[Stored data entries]
/-- The state to which a domain drops (R431): RETAIN, or OFF where DROP_OFF says so, or the lowest its table allows above. -/
def State.dropTarget (s : State) (d : Nat) : Nat :=
  let want := if (s.rf R.PWR_CTL F.PWR_CTL_DROP_OFF).testBit d then 0 else 1
  ((domStates d).find? fun v => decide (want ≤ v)).getD 3

/-! ### Ways through the module -/

/-- Base of a sprocket bank. -/
def State.spkBase (s : State) (b : Nat) : Nat :=
  4096 * (if b = 0 then s.rf R.SPK_BASE_A F.SPK_BASE_A_PAGE else s.rf R.SPK_BASE_B F.SPK_BASE_B_PAGE)

/-- The active sprocket bank. -/
def State.spkActive (s : State) : Nat := s.rf R.SPK_STAT F.SPK_STAT_ACTIVE

/-- A twin-0 port and its twin, or a circuit port (R316). -/
def withTwin (p : Nat) : List Nat := if p < 8 then [p, p + 1] else [p]

/-- The ports that the reel uses: those with a slot of scheduled traffic in the active sprocket bank, and the first of the path to every
other module of the domain with its twin (Table: Vote slots, R40, R316). -/
def State.reelPorts (s : State) : List Nat :=
  let first := ((List.range s.chip.part.modules).filterMap fun m => ((s.pathTo s.position m).head?).map (·.upPort)).flatMap withTwin
  (List.range 14).filter fun p => first.contains p ||
    (s.bytes (sprocketKey (s.spkBase s.spkActive + 16 * (4096 + p))) 16).any (· != 0)

/-- The ports on which a path between two other modules passes through this one. -/
def State.throughPorts (s : State) : List Nat :=
  let mods := (List.range s.chip.part.modules).filter (· != s.position)
  mods.flatMap fun a => mods.flatMap fun b => (s.pathTo a b).flatMap fun l =>
    (if l.up = s.position then withTwin l.upPort else []) ++ if l.low = s.position then withTwin l.lowPort else []

/-- Does the module forward for the job's domain on a port of power domain `d` (Table: Vote slots)? -/
def State.forwards (s : State) (d : Nat) : Bool := (domPorts d).any s.throughPorts.contains

/-! ### Ports as a domain's return trains them (R302, R438) -/

/-- State of port `p`: 0 DOWN, 1 training, 2 neighbour check, 3 UP, 4 UP_HALF, 5 REFUSED, 6 PCIe link up. -/
def State.portState (s : State) (p : Nat) : Nat := s.rf (R.FAB_PORT_STAT p) F.FAB_PORT_STAT_STATE

/-- Set a port's state. -/
def setPort (p st : Nat) : Tx := fun s => chain [
  when (decide (st = 3 ∨ st = 4) && !decide (s.portState p = 3 ∨ s.portState p = 4)) (noteSig 0x0D p),
  setF (R.FAB_PORT_STAT p) F.FAB_PORT_STAT_STATE st] s

/-- An enabled port starts to train, which is work of its domain; a MODE written since takes effect (R327, R435). -/
def trainPort (p : Nat) : Tx := whenS (fun s => s.rb (R.FAB_PORT_CTL p) F.FAB_PORT_CTL_EN) <| chain [
  workOn [portDom p], setPort p 1,
  look fun s => modPort p fun x => { x with mode := s.rf (R.FAB_PORT_CTL p) F.FAB_PORT_CTL_MODE }]

/-- The refuser of a drop of domain `d`, lowest code first (Table: Refusers, R430). -/
def State.refuser (s : State) (d : Nat) : Option Nat :=
  if s.running && !s.chip.parked && [0, 2, 3].contains d then some 1
  else if [2, 3, 4, 5, 6].contains d && (s.rf R.FAB_TRK_STAT F.FAB_TRK_STAT_OUT_USED + s.rf R.FAB_TRK_STAT F.FAB_TRK_STAT_IN_USED) != 0 then some 2
  else if d == 7 && (match s.chip.load with | some l => !l.ownDone && (!l.vault.isEmpty || l.ask.store) | none => false) then some 3
  else if [2, 3, 7].contains d && !s.chip.refetch.isEmpty then some 4
  else if [4, 5].contains d && s.running && !s.chip.parked && s.rb R.MOD_BYPASS F.MOD_BYPASS_OPEN && s.forwards d then some 5
  else if (domPorts d).any (fun p => [1, 2].contains (s.rf (R.FAB_PORT_STAT p) F.FAB_PORT_STAT_STATE)) then some 7
  else if d == 3 && decide (s.dropTarget 3 < s.domState 2) then some 8
  else none

/-- Record a refused or aborted entry (R433, R437). -/
def noteRefuse (d who : Nat) (abort : Bool) : Tx := fun s => chain [
  incF R.PWR_REFUSE_CNT F.PWR_REFUSE_CNT_COUNT 1,
  setF R.PWR_REFUSE_LAST F.PWR_REFUSE_LAST_DOMAIN d, setF R.PWR_REFUSE_LAST F.PWR_REFUSE_LAST_WHO who,
  setB R.PWR_REFUSE_LAST F.PWR_REFUSE_LAST_ABORT abort,
  setF R.PWR_REFUSE_LAST F.PWR_REFUSE_LAST_NS (s.chip.ns % 2 ^ 48)] s

/-! ### Content lost in OFF (R428, R438) -/

/-- The loaded reel is void, both descriptors and every adapter entry are EMPTY (R438). The regions are released; the mirror and
its index remain. -/
def voidWeights : Tx := fun s => chain [
  voidLoads,
  modChip (fun c => { c with reel := none, rollA := {}, rollB := {}, armedRoll := none, refetch := [] }),
  forEach [0, 1] (fun x => chain [setRegN (descKey x 0) 0, setRoot x [], setMask x 0, setRegN (descKey x 9) 0]),
  setRegN R.ROL_SWITCH_FRAME 0, emptyAdapters,
  fun _ => [.mem (classKey 0) (List.replicate 0x4000 0)],
  forEach s.tileList (fun t => modTile t fun ts => { ts with serving := none, servNext := none, cbUnits := 0 })] s

/-- AUD_BITKEY from its sources (R391, R392). -/
def noteBitKey : Tx := fun s =>
  let k := R.AUD_KEY_SRC
  setRegN R.AUD_BITKEY (bitKeyOf (keyBlock (s.rf k F.AUD_KEY_SRC_STEPPING) s.grade s.chip.translated
    (s.rf k F.AUD_KEY_SRC_COMPAT) (s.rf k F.AUD_KEY_SRC_ARITH))) s

/-- SFU_CTL.COMPAT of a tile is in force: AUD_KEY_SRC and the key follow (R238, R392). -/
def noteCompat (t : Nat) : Tx := chain [
  look fun s => setF R.AUD_KEY_SRC F.AUD_KEY_SRC_COMPAT (s.rf (R.SFU_CTL t) F.SFU_CTL_COMPAT), noteBitKey]

/-- Is the register one of port `p`? -/
def portKey (p k : Nat) : Bool :=
  [R.FAB_PORT_CTL p, R.FAB_PORT_STAT p, R.FAB_LINK_DEPTH p, R.FAB_LINK_MEAS p, R.FAB_PORT_DROP p, R.FAB_RETX_CNT p].contains k ||
    (List.range 64).any fun i => k == R.FAB_PKEY_TBL p i

/-- Is the register one of the audit engine? -/
def auditKey (k : Nat) : Bool := decide (0x40000 ≤ k ∧ k < 0x50000)

/-- What a domain loses when it goes OFF: the tiers, or the tiles with their registers, scratchpads, instruction memories, tables
and the sprocket store; a port its registers and what it held; the audit engine its registers and a recording; the debug multiplexers.
The vault controller holds nothing: the NAND keeps what it holds without power (R486). -/
def loseDomain (d : Nat) : Tx :=
  if d = 3 then chain [fun _ => [.dropMem fun k => keySpace k == 1], voidWeights]
  else if d = 2 then chain [
    voidWeights,
    fun _ => [.dropMem (fun k => [0, 2, 4, 5].contains (keySpace k) || (keySpace k == 6 && k / 0x200000000000 == 0)),
      .dropRegs (fun k => decide (0x100000 ≤ k)), .dropFull, .dropTiles],
    modChip fun c => { c with flits := [], xfers := [] }, noteCompat 0]
  else if d = 8 then chain [
    fun _ => [.dropRegs auditKey],
    modChip fun c => { c with record := {}, backlog := [], freezeSeen := [] }, gradeRegistersOf auditKey, noteCompat 0]
  else if d = 9 then fun _ =>
    [.dropRegs fun k => (List.range 16).any (fun n => k == R.DBG_MUX n) || (List.range 4).any fun n => k == R.DBG_TRIG n]
  else forEach (domPorts d) fun p => chain [modPort p (fun _ => {}), fun _ => [.dropRegs (portKey p)]]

◆ Problem statement
Reply with the lines from the first line of the entries through the line that contains "link up. -/", repeated exactly with both ends kept, and with nothing else.

◆ Finished task
/-- The state to which a domain drops (R431): RETAIN, or OFF where DROP_OFF says so, or the lowest its table allows above. -/
def State.dropTarget (s : State) (d : Nat) : Nat :=
  let want := if (s.rf R.PWR_CTL F.PWR_CTL_DROP_OFF).testBit d then 0 else 1
  ((domStates d).find? fun v => decide (want ≤ v)).getD 3

/-! ### Ways through the module -/

/-- Base of a sprocket bank. -/
def State.spkBase (s : State) (b : Nat) : Nat :=
  4096 * (if b = 0 then s.rf R.SPK_BASE_A F.SPK_BASE_A_PAGE else s.rf R.SPK_BASE_B F.SPK_BASE_B_PAGE)

/-- The active sprocket bank. -/
def State.spkActive (s : State) : Nat := s.rf R.SPK_STAT F.SPK_STAT_ACTIVE

/-- A twin-0 port and its twin, or a circuit port (R316). -/
def withTwin (p : Nat) : List Nat := if p < 8 then [p, p + 1] else [p]

/-- The ports that the reel uses: those with a slot of scheduled traffic in the active sprocket bank, and the first of the path to every
other module of the domain with its twin (Table: Vote slots, R40, R316). -/
def State.reelPorts (s : State) : List Nat :=
  let first := ((List.range s.chip.part.modules).filterMap fun m => ((s.pathTo s.position m).head?).map (·.upPort)).flatMap withTwin
  (List.range 14).filter fun p => first.contains p ||
    (s.bytes (sprocketKey (s.spkBase s.spkActive + 16 * (4096 + p))) 16).any (· != 0)

/-- The ports on which a path between two other modules passes through this one. -/
def State.throughPorts (s : State) : List Nat :=
  let mods := (List.range s.chip.part.modules).filter (· != s.position)
  mods.flatMap fun a => mods.flatMap fun b => (s.pathTo a b).flatMap fun l =>
    (if l.up = s.position then withTwin l.upPort else []) ++ if l.low = s.position then withTwin l.lowPort else []

/-- Does the module forward for the job's domain on a port of power domain `d` (Table: Vote slots)? -/
def State.forwards (s : State) (d : Nat) : Bool := (domPorts d).any s.throughPorts.contains

/-! ### Ports as a domain's return trains them (R302, R438) -/

/-- State of port `p`: 0 DOWN, 1 training, 2 neighbour check, 3 UP, 4 UP_HALF, 5 REFUSED, 6 PCIe link up. -/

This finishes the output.